They may have begun to sense that they can
soon
hope to reclaim their native dwellings.
Their unfailing instincts honed through
hardy life must have told them it would only be a
matter of time before the edifice that the US
created in post-Taliban Afghanistan would begin to
crack. They knew it was an edifice built on
quicksand, and that its facade apart, it was
inherently fragile. They cannot be missing the
point that in the meantime, competitive
great-power politics has reappeared in the Hindu
Kush.
Dostum was one of the founding
members of the United Front set up in February in
opposition to President Hamid Karzai's US-backed
government. Last month, he volunteered to go and
fight the Taliban, openly mocking the ineptitude
of the Kabul setup and its foreign backers.
On Monday, 13 followers of Dostum were
killed, with more than 30 reportedly injured, in
the northern ethnically Uzbek town of Shibirghan
at the hands of forces under the command of Juma
Khan Hamdard, the governor of Jowzjan province on
the Amu Darya River bordering Uzbekistan.
A Pandora's box of northern Afghanistan's
ancient ethnic and tribal rivalries may have
opened. Dostum is an ethnic Uzbek, while Hamdard
is a Pashtun, and Jowzjan is in the ethnic-Uzbek
heartland. Dostum's followers, numbering 1,000,
were protesting against Hamdard, seeking his
dismissal. They accused him of involvement in drug
trafficking and of his clandestine links with
Gulbuddin Hekmatyar's Hezb-i-Islami (HIA) and the
Taliban. Hamdard says it is all a plot by Dostum.
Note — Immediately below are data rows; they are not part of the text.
/-- R350-R352, R355, R357, R358, R366, R367, R469: what the unit does with a query: a visit reads one node within the structure while BUDGET
allows it; an abort ends it at a node boundary with records for every ray that has none; a split whose push is refused is made in place,
one without room parks, and one that is made completes the query as SPLIT; records are written and their number added to DONEC. The
model's own choices in it: assumption log 133, 135, 136, 137, 139. -/
def Obligations.QueriesRun : Prop :=
  ∀ (s : State) (c n : Nat) (x : Query), (s.core c).queries.find n = some x → x.ending = false →
    let after := fun (i : Instr) (y : Query) => ∃ t, exec i s = .next t ∧ (t.core c).queries.find n = some y
    (x.aborted = true → (∀ st l, x.phase ≠ .records st l) → after (.beamNodeVisit c n) (x.endWith 3 0 0) ∧
      (x.endWith 3 0 0).phase = .records 3 x.left) ∧
    (x.aborted = false → x.saveTo = none → x.phase = .walking → x.counted = true →
      (∀ x1, x.seek 256 = (x1, .done) → after (.beamNodeVisit c n) x1.done) ∧
      ∀ x1 m, x.seek 256 = (x1, .node m) → x1.stack.length ≤ 20 → x1.phase = .walking → x1.counted = true →
        (x1.size < 128 * (m + 1) → after (.beamNodeVisit c n) (x1.endWith 1 0 0)) ∧
        (128 * (m + 1) ≤ x1.size → x1.budget ≤ x1.visits → after (.beamNodeVisit c n) x1.outOfVisits) ∧
        (128 * (m + 1) ≤ x1.size → x1.visits < x1.budget → ∀ ws s1,
          s.vaWords (x1.viewer c) .engRead ((x1.base + 128 * m : Nat) : Int) 16 = .ok (ws, s1) →
          after (.beamNodeVisit c n) (if nodeBad ws then { x1 with visits := x1.visits + 1 }.endWith 1 0 0
            else { x1 with visits := x1.visits + 1, stack := { node := m, words := ws, next := 0 } :: x1.stack }))) ∧
    (x.aborted = false → x.saveTo = none → x.phase = .push → s.queryParked c n = false →
      (x.spawn.toNat % 64 ≠ 0 → after (.beamSplitPush c n) x.serially) ∧
      ∀ ws s1, x.spawn.toNat % 64 = 0 → s.vaWords (x.walker c) .engRead (x.spawn.toNat : Int) 8 = .ok (ws, s1) →
        let q : SpawnQ := { qva := x.spawn.toNat, w := ws }
        let k := x.children.length
        let p : Push := { rid := x.rid, query := some (c, n), records := x.children, depth := pushDepth x.who q.qva x.vmid x.asid, part := x.part }
        (s1.pushRefused x.who q x.vmid x.asid k = true → after (.beamSplitPush c n) x.serially) ∧
        (s1.pushRefused x.who q x.vmid x.asid k = false → s1.pushFits q x.vmid x.asid k = false →
          exec (.beamSplitPush c n) s = .next (s1.park q x.vmid x.asid p)) ∧
        (s1.pushRefused x.who q x.vmid x.asid k = false → s1.pushFits q x.vmid x.asid k = true → ∀ s2,
          s1.writePush (x.walker c) .engWrite q p = .ok ((), s2) →
          ∃ t, exec (.beamSplitPush c n) s = .next t ∧ (t.core c).queries.find n = none ∧
            ∀ r, s2.role? x.rid = some r → x.saveTo = none → r.ended = false → (r.beamHeld.find x.handle).isSome = true →
              ∃ q, t.role? x.rid = some q ∧ q.beamHeld.find x.handle = some (.complete 5 0 0 k x.written.length))) ∧
    ∀ st i, x.phase = .records st [i] → x.serial = false → x.saveTo = none → x.toAdd = 0 → st < 4 → x.maxStatus ≤ st →
      let va := x.result + 32 * (x.raybase + i)
      ∀ s1, s.vaStores (x.walker c) .engWrite ((x.record i st).zipIdx.map fun p => ((va + 8 * p.2 : Nat), 8, p.1.toNat)) = .ok ((), s1) →
        let finished := fun (t s3 : State) => (t.core c).queries.find n = none ∧ t.mem = s3.mem ∧ ∀ r, s3.role? x.rid = some r →
          r.ended = false → (r.beamHeld.find x.handle).isSome = true → ∃ q, t.role? x.rid = some q ∧
            q.beamHeld.find x.handle = some (.complete st 0 0 x.nchild (x.written.length + 1))
        (x.donec = 0 → ∃ t, exec (.beamRaysComplete c n) s = .next t ∧ finished t s1) ∧
        (x.donec ≠ 0 → ∀ s2, s1.vaAdd (x.walker c) (x.donec.toNat : Int) 1 = .ok ((), s2) →
          ∃ t, exec (.beamRaysComplete c n) s = .next t ∧ finished t s2)

/-! ### Launching work (19 R386-R404, 21 R430-R432) -/

/-- R430: LAUNCH pushes the packet at s[A] to the launch queue s[B][15:0]: QUEUE for a queue that is disabled, of another VMID or ASID or of a ring
size outside 2 to 16; all ones in s[D] for a full ring; else the packet goes to the ring index PROD, which advances, and s[D] has the index. -/
def Sys2Proof.Claim.LaunchPushes : Prop :=
  ∀ (s : State) (r : Role) (o : FmtQ), Issuing s r →
    let a := r.sreg o.a.num
    let q := (r.sreg o.b.num).toNat % 65536
    let i : Instr := .launch o
    let ready := s.issueCause r .load (a.toNat : Int) 128 128 = none ∧ s.windowOpen s.cur r = false ∧ s.releaseReady s.cur r 4 = true ∧
      s.physCause (dieOf r.core) (s.queueAddr q) 0 = none
    (∀ c, s.issueCause r .load (a.toNat : Int) 128 128 = some c → exec i s = .next (s.trap s.cur c a)) ∧
    (s.issueCause r .load (a.toNat : Int) 128 128 = none → s.windowOpen s.cur r = true →
      exec i s = .next (s.setRole s.cur { r with hold := .window })) ∧
    (s.issueCause r .load (a.toNat : Int) 128 128 = none → s.windowOpen s.cur r = false → s.releaseReady s.cur r 4 = false →
      exec i s = .next (s.setRole s.cur { r with hold := .drain })) ∧
    ∀ e s1, ready → s.queueEntry q = (e, s1) →
      let w0 := (e.getD 0 0).toNat
      let w1 := (e.getD 1 0).toNat
      let log := w0 / 2 ^ 52 % 32
      let prod := w1 / 2 ^ 32
      let cons := w1 % 2 ^ 32
      let takes := 2 ≤ log ∧ log ≤ 16 ∧ w0 / 2 ^ 57 % 16 = r.vmid ∧ (e.getD 2 0).toNat % 65536 = r.asid
      (w0 < 2 ^ 63 → ∃ t, exec i s = .next t ∧
        t = (s1.setQueueState q { s1.queueState q with mark := false }).trap s.cur cQUEUE 0) ∧
      (2 ^ 63 ≤ w0 → ¬takes → exec i s = .next (s1.trap s.cur cQUEUE 0)) ∧
      (2 ^ 63 ≤ w0 → takes → ∀ packet s2, s1.loadRecord r .load (a.toNat : Int) 16 128 = (.ok packet, s2) → s2.role? s.cur = some r →
        (2 ^ log ≤ (prod + 2 ^ 32 - cons) % 2 ^ 32 → ∃ p, exec i s = .next (s2.setRole s.cur p) ∧ Answered r p o.d o.ws (BitVec.allOnes 64)) ∧
        ((prod + 2 ^ 32 - cons) % 2 ^ 32 < 2 ^ log → s2.physCause (dieOf r.core) (packetAddr e prod) r.vmid = none →
          packetAddr e prod = w0 / 2 ^ 7 % 2 ^ 45 * 128 + 128 * (prod % 2 ^ log) ∧
          ∀ x, (s2.pushPacket r q e packet).role? s.cur = some x → ∃ p,
            exec i s = .next ((s2.pushPacket r q e packet).setRole s.cur p) ∧ Answered x p o.d o.ws (BitVec.ofNat 64 prod)))

/-- R399, R431: ENQR pushes s[C] records from s[B], ENQC one per active lane from registers B on, to the spawn queue at s[A]: QUEUE with TADDR
= s[A] for a descriptor or a push that breaks the rules, ILLEGAL for an ENQC whose records' registers are bound to a wait slot (R32), nothing for a push of none, a parked role without room, else the push.
R432: YIELD marks the role and gives up its core's preference. -/
def Sys2Proof.Claim.PushesAndYield : Prop :=
  ∀ (s : State) (r : Role) (o : FmtQ), Issuing s r →
    let a := r.sreg o.a.num
    let cause := s.issueCause r .load (a.toNat : Int) 64 64
    let lanes := (List.range r.nlanes).filter fun l => (r.mask 0 &&& r.mask 0 &&& lowLanes r.nlanes).getLsbD l
    (∀ i ∈ [Instr.enqr o, .enqc o],
      (s.windowOpen s.cur r = true → exec i s = .next (s.setRole s.cur { r with hold := .window })) ∧
      (s.windowOpen s.cur r = false →
        (∀ c, cause = some c → exec i s = .next (s.trap s.cur c a)) ∧
        (cause = none → s.releaseReady s.cur r 4 = false → exec i s = .next (s.setRole s.cur { r with hold := .drain })))) ∧
    (s.windowOpen s.cur r = false → cause = none → s.releaseReady s.cur r 4 = true → ∀ ws s1, s.loadRecord r .load (a.toNat : Int) 8 64 = (.ok ws, s1) →
      let q : SpawnQ := { qva := a.toNat, w := ws }
      let refused := fun (n : Nat) => q.bad = true ∨ q.cap < n ∨ (n ≠ 0 ∧ (s1.rankRefused (s1.originOf r).1 q r.vmid r.asid = true ∨
        q.maxrec < pushDepth (s1.originOf r).1 q.qva r.vmid r.asid))
      let pushed := fun (i : Instr) (s2 : State) (recs : List (List Word)) =>
        let p : Push := { rid := s.cur, query := none, records := recs, depth := pushDepth (s2.originOf r).1 q.qva r.vmid r.asid,
                          part := (s2.originOf r).2 }
        (s2.pushFits q r.vmid r.asid recs.length = false →
          exec i s = .next ((s2.park q r.vmid r.asid p).holdRole s.cur (.parked q.qva r.vmid r.asid))) ∧
        (s2.pushFits q r.vmid r.asid recs.length = true → ∀ s3 x,
          (s2.tick (s2.core r.core).pts).writePush (r.walker none) .store q p = .ok ((), s3) → s3.role? s.cur = some x →
          exec i s = .next (s3.setRole s.cur x.advance))
      let n := (r.sreg o.c.num).toNat
      (refused n → exec (.enqr o) s = .next (s1.trap s.cur cQUEUE a)) ∧
      (¬refused n → (n = 0 → exec (.enqr o) s = .next (s1.setRole s.cur r.advance)) ∧
        ∀ recs s2, n ≠ 0 → s1.loadRecord r .load ((r.sreg o.b.num).toNat : Int) (2 * q.rsz * n) 8 = (.ok recs, s2) →
          pushed (.enqr o) s2 ((List.range n).map fun i => (recs.drop (2 * q.rsz * i)).take (2 * q.rsz))) ∧
      let regs : List TrackReg := (List.range (2 * q.rsz)).map fun k => .v (o.b.num + k)
      let taken : Prop := ∃ p ∈ r.bound, trackOf p.1 ∈ regs
      let spoilt : Prop := ∃ b ∈ s1.badRegs, b.1 = s.cur ∧ trackOf b.2 ∈ regs
      (q.bad = false → taken → exec (.enqc o) s = .next (s1.trap s.cur cILLEGAL 0)) ∧
      (q.bad = false → ¬taken → spoilt → exec (.enqc o) s = .next (s1.abortGang s.cur cDATA_ERROR 0 r.ipc)) ∧
      (q.bad = true ∨ (¬taken ∧ ¬spoilt) → refused lanes.length ∨ r.budget < o.b.num + 2 * q.rsz →
        exec (.enqc o) s = .next (s1.trap s.cur cQUEUE a)) ∧
      (¬taken → ¬spoilt → ¬refused lanes.length → o.b.num + 2 * q.rsz ≤ r.budget →
        (lanes = [] → exec (.enqc o) s = .next (s1.setRole s.cur r.advance)) ∧
        (lanes ≠ [] → pushed (.enqc o) (s1.readEntries s.cur r regs) (lanes.map fun l => (List.range (2 * q.rsz)).map fun k => r.vreg (o.b.num + k) l)))) ∧
    ∃ t, exec (.yield o) s = .next t ∧ t.role? s.cur = some { r.advance with yielded := true } ∧ (∀ k, k ≠ s.cur → t.role? k = s.role? k) ∧
      (t.core r.core).last ≠ some s.cur ∧ ((s.core r.core).last ≠ some s.cur → (t.core r.core).last = (s.core r.core).last) ∧ t.mem = s.mem

/-- R399, R430-R432: the launch commands of a role: LAUNCH, ENQR and ENQC, and YIELD. The model's own choices in it: assumption log 52, 85,
142, 147, 166. -/
def Obligations.LaunchesAndPushes : Prop := Claim.LaunchPushes ∧ Claim.PushesAndYield

/-! ### The system instructions and exceptions (09 R210-R214, 20 R406-R411, R421, 21 R429-R444) -/

/-- R406, R407, R408: a trap of a role outside handler mode with TVEC not 0 writes TCAUSE, TADDR and TPC (the instruction's address), enters handler
mode and goes to TVEC; every register, mask, stack entry and slot keeps its value. A cause in handler mode, or with TVEC 0, aborts the
gang where the fault ring has room: every role of the gang ends and its DONE add is not made. -/
def Sys2Proof.Claim.TakingAnException : Prop :=
  ∀ (s : State) (r : Role) (cause : Nat) (addr : Word), Issuing s r → cause < 256 →
    let t := s.trap s.cur cause addr
    (r.handler = false → r.tvec ≠ 0 → ∃ q, t.role? s.cur = some q ∧ q.handler = true ∧ q.pc = r.tvec ∧ q.tpc = r.ipc ∧ q.taddr = addr ∧
      q.tcause.toNat = cause ∧ q.clause = none ∧ q.hold = .ready ∧ q.tack = none ∧
      { q with handler := r.handler, pc := r.pc, tpc := r.tpc, taddr := r.taddr, tcause := r.tcause, clause := r.clause, hold := r.hold,
               tack := r.tack, tackNext := r.tackNext, tackLast := r.tackLast, resume := r.resume, topped := r.topped } = r ∧
      (∀ k, k ≠ s.cur → t.role? k = s.role? k) ∧ t.mem = s.mem ∧ t.dies = s.dies ∧ t.gangs = s.gangs) ∧
    (r.handler = true ∨ r.tvec = 0 →
      (s.ringRoom (dieOf r.core) = false → t = s.setRole s.cur { r with hold := .ring }) ∧
      (s.ringRoom (dieOf r.core) = true → (∀ g, s.gang? r.gang = some g → ∃ h, t.gang? r.gang = some h ∧ h.noDone = true) ∧
        ∀ k q, t.role? k = some q → q.gang = r.gang → q.ended = true))

/-- R433, R434, R421: TRAP enters the handler with cause 80h + SMOD[6:0], TADDR s[A] with .addr and else 0, and TPC the header of the next clause;
TRET leaves handler mode and resumes at TPC, and raises PRIV outside it; TACK marks the next clause. -/
def Sys2Proof.Claim.TrapsAndReturns : Prop :=
  ∀ (s : State) (r : Role) (o : FmtS), Issuing s r →
    (r.handler = false → r.tvec ≠ 0 → ∃ t q, exec (.trap o) s = .next t ∧ t.role? s.cur = some q ∧ q.handler = true ∧ q.pc = r.tvec ∧
      q.tpc = r.next ∧ q.taddr = (if o.smod.getLsbD 7 then r.sreg o.a.num else 0) ∧ q.tcause.toNat = 128 + o.smod.toNat % 128 ∧
      q.clause = none ∧ RegsKept r q ∧ q.masks = r.masks ∧ q.stack = r.stack ∧ q.waits = r.waits ∧ q.bound = r.bound ∧ q.cc = r.cc ∧
      q.fmt = r.fmt ∧ q.fpstat = r.fpstat ∧ (∀ k, k ≠ s.cur → t.role? k = s.role? k) ∧ t.mem = s.mem) ∧
    (r.handler = true → Completes (.tret o) s fun q => q.handler = false ∧ q.pc = r.tpc ∧ q.clause = none ∧ q.resume = true ∧
      RegsKept r q ∧ { q with handler := r.handler, pc := r.pc, clause := r.clause, hold := r.hold, tack := r.tack, tackLast := r.tackLast,
                              resume := r.resume, topped := r.topped } = r) ∧
    (r.handler = false → exec (.tret o) s = .next (s.trap s.cur cPRIV 0)) ∧
    Completes (.tack o) s fun q => q = { r.advance with tackNext := true }

/-- R406-R408, R421, R433, R434: taking an exception, and the instructions that take one or return from one. The model's own choices in it:
assumption log 50, 51, 143, 180. -/
def Obligations.ExceptionsAndReturns : Prop := Claim.TakingAnException ∧ Claim.TrapsAndReturns

/-- R210-R214, R435: the value that a special register reads; LANEID alone differs from lane to lane. -/
def Sys2Proof.Claim.SpecialValue (s : State) (r : Role) (n : Nat) (v : Word) : Prop :=
  (n = 0x02 → v = BitVec.ofNat 64 r.ix) ∧ (n = 0x03 → v = BitVec.ofNat 64 r.team) ∧ (n = 0x04 → v = BitVec.ofNat 64 r.rank) ∧
  (n = 0x05 → r.gang < 2 ^ 32 → v = BitVec.ofNat 64 r.gang) ∧ (n = 0x06 → r.grid < 2 ^ 32 → v = BitVec.ofNat 64 r.grid) ∧
  (n = 0x07 → v = BitVec.ofNat 64 r.nlanes) ∧ (n = 0x10 → v = r.fmt) ∧ (n = 0x11 → v = r.amax) ∧ (n = 0x12 → v = r.fpstat) ∧
  (n = 0x13 → v = r.cc) ∧ (n = 0x14 → v = BitVec.ofNat 64 r.wver) ∧ (n = 0x15 → v = BitVec.ofNat 64 (s.core r.core).pts) ∧
  (n = 0x16 → v = r.rsbase) ∧ (n = 0x17 → v = BitVec.ofNat 64 (r.limit * 2 ^ 32 + r.depth)) ∧
  (∀ k, 1 ≤ k → k < 16 → n = 0x20 + k → v = BitVec.ofNat 64 (Sparse.get 0 r.views k)) ∧
  (n = 0x30 → v = r.tvec) ∧ (n = 0x31 → v = r.tcause) ∧ (n = 0x32 → v = r.taddr) ∧ (n = 0x33 → v = r.tpc) ∧
  (n = 0x34 → v = BitVec.ofNat 64 r.asid) ∧ (n = 0x35 → v = (s.core r.core).logstat) ∧ (n = 0x40 → v = (s.die (dieOf r.core)).hashsel) ∧
  (n = 0x41 → v = dieOrient (dieId (dieOf r.core))) ∧ (n = 0x42 → v = BitVec.ofNat 64 (windowBase + 0x400))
Dostum versus Hamdard Not too
long ago Hamdard was a rising star in the HIA
under Hekmatyar's leadership - and a field
commander obeying instructions from Pakistan's
Inter-Services Intelligence. But Hamdard says that
was a time when all patriotic Afghans joined up
with one mujahideen group or the other. The
parting of ways, if ever there indeed was one, is
shrouded in mystery.
Hamdard is immensely
popular among the Pashtuns of Balkh province in
northern Afghanistan, where he originally
belonged. In the late 1990s, most certainly,
Hamdard traded with the Taliban, who had taken
power in 1996. His betrayal, while notionally an
ally of Dostum, significantly helped the capture
of the Amu Darya region by the Taliban after a
chaotic, treacherous, extremely bloody campaign in
1997-98. It forced Dostum into a three-year exile
in Ankara, Turkey.
Then, with the US
intervention in 2001 leading to the ouster of the
Taliban regime, Hamdard resumed links with Dostum,
but only to desert him once again and pledge
support to Karzai in late 2004. That was part of
the celebrated deal worked out by Khalilzad
involving the defection of 150 mujahideen
commanders, mostly Pashtun, to Karzai's side on
the eve of the presidential election in October
2004.
Hamdard was handsomely rewarded. He
was made governor of the northern province of
Baghlan. From there he moved on as governor to
Jowzjan, Dostum's power base. Karzai was riding
high at that time, and Khalilzad, a Pashtun
himself, was determined to "pacify" the
Mazar-i-Sharif region (where he originally
belonged). Hamdard's induction into Jowzjan was
the ultimate insult to Dostum - an ethnic Pashtun
reigning as the provincial governor in Shibirghan,
where Dostum used to receive foreign dignitaries
posing as the emir of northern Afghanistan.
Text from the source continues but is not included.